> [Task prompt]: Only the lines holding "hsettle" are wanted. Copy every one from the records below.
(Beginning of Provided information)
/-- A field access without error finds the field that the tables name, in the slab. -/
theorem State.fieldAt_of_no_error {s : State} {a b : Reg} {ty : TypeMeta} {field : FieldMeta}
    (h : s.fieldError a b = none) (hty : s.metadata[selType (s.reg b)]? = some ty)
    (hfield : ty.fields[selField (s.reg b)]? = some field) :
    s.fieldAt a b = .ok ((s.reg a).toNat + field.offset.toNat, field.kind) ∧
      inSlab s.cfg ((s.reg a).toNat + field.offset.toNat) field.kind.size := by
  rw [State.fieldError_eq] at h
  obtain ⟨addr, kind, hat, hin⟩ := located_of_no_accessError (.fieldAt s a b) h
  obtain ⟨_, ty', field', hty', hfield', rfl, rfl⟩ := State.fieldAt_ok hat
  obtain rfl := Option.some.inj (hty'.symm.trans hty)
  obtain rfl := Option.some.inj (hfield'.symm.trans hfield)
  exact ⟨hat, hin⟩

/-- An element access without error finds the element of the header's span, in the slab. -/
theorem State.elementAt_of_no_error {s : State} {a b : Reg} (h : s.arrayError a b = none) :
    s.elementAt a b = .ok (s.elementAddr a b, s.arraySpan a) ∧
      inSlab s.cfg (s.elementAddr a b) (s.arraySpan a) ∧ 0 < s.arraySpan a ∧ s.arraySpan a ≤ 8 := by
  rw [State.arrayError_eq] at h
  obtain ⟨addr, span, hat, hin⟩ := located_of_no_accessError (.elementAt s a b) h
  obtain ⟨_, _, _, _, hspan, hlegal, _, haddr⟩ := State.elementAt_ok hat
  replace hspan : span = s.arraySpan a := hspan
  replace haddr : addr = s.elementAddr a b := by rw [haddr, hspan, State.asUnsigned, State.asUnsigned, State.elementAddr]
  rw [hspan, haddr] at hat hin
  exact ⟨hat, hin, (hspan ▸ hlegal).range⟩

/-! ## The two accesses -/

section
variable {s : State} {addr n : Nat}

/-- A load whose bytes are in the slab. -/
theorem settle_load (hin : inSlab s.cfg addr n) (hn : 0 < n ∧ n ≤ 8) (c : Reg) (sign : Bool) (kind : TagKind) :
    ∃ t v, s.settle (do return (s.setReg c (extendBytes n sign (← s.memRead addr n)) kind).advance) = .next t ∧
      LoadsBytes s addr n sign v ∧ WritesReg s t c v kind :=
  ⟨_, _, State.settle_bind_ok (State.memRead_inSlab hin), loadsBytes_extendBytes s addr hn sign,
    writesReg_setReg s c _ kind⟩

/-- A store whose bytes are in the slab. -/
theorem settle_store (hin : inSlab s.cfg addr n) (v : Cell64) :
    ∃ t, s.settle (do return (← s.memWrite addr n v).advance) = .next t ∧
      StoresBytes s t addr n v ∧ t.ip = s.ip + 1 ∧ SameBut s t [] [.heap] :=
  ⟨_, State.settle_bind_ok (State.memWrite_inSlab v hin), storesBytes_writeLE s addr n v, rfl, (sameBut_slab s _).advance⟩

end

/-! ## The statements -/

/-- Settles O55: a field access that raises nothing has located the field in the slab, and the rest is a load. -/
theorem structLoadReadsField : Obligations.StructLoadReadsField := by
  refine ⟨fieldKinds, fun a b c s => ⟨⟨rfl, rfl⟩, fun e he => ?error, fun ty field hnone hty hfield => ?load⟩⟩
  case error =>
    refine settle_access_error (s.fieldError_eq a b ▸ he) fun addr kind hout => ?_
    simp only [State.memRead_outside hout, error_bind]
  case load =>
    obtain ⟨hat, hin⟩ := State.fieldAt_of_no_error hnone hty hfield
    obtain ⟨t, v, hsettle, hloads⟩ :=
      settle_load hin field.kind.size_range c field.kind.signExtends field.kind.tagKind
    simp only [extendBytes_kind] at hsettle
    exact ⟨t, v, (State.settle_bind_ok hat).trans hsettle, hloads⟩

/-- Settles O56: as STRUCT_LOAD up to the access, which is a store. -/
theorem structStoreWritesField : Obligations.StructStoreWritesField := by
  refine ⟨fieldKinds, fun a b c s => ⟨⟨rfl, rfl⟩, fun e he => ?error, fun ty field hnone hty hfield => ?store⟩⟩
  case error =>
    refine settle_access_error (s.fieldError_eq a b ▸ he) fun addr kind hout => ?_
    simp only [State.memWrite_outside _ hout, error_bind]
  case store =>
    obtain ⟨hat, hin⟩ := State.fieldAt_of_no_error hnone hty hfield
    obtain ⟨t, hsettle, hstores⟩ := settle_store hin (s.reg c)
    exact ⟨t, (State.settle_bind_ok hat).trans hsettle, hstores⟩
(End of Provided information)
> [Output for this exercise]:
    obtain ⟨t, v, hsettle, hloads⟩ :=
    simp only [extendBytes_kind] at hsettle
    exact ⟨t, v, (State.settle_bind_ok hat).trans hsettle, hloads⟩
    obtain ⟨t, hsettle, hstores⟩ := settle_store hin (s.reg c)
    exact ⟨t, (State.settle_bind_ok hat).trans hsettle, hstores⟩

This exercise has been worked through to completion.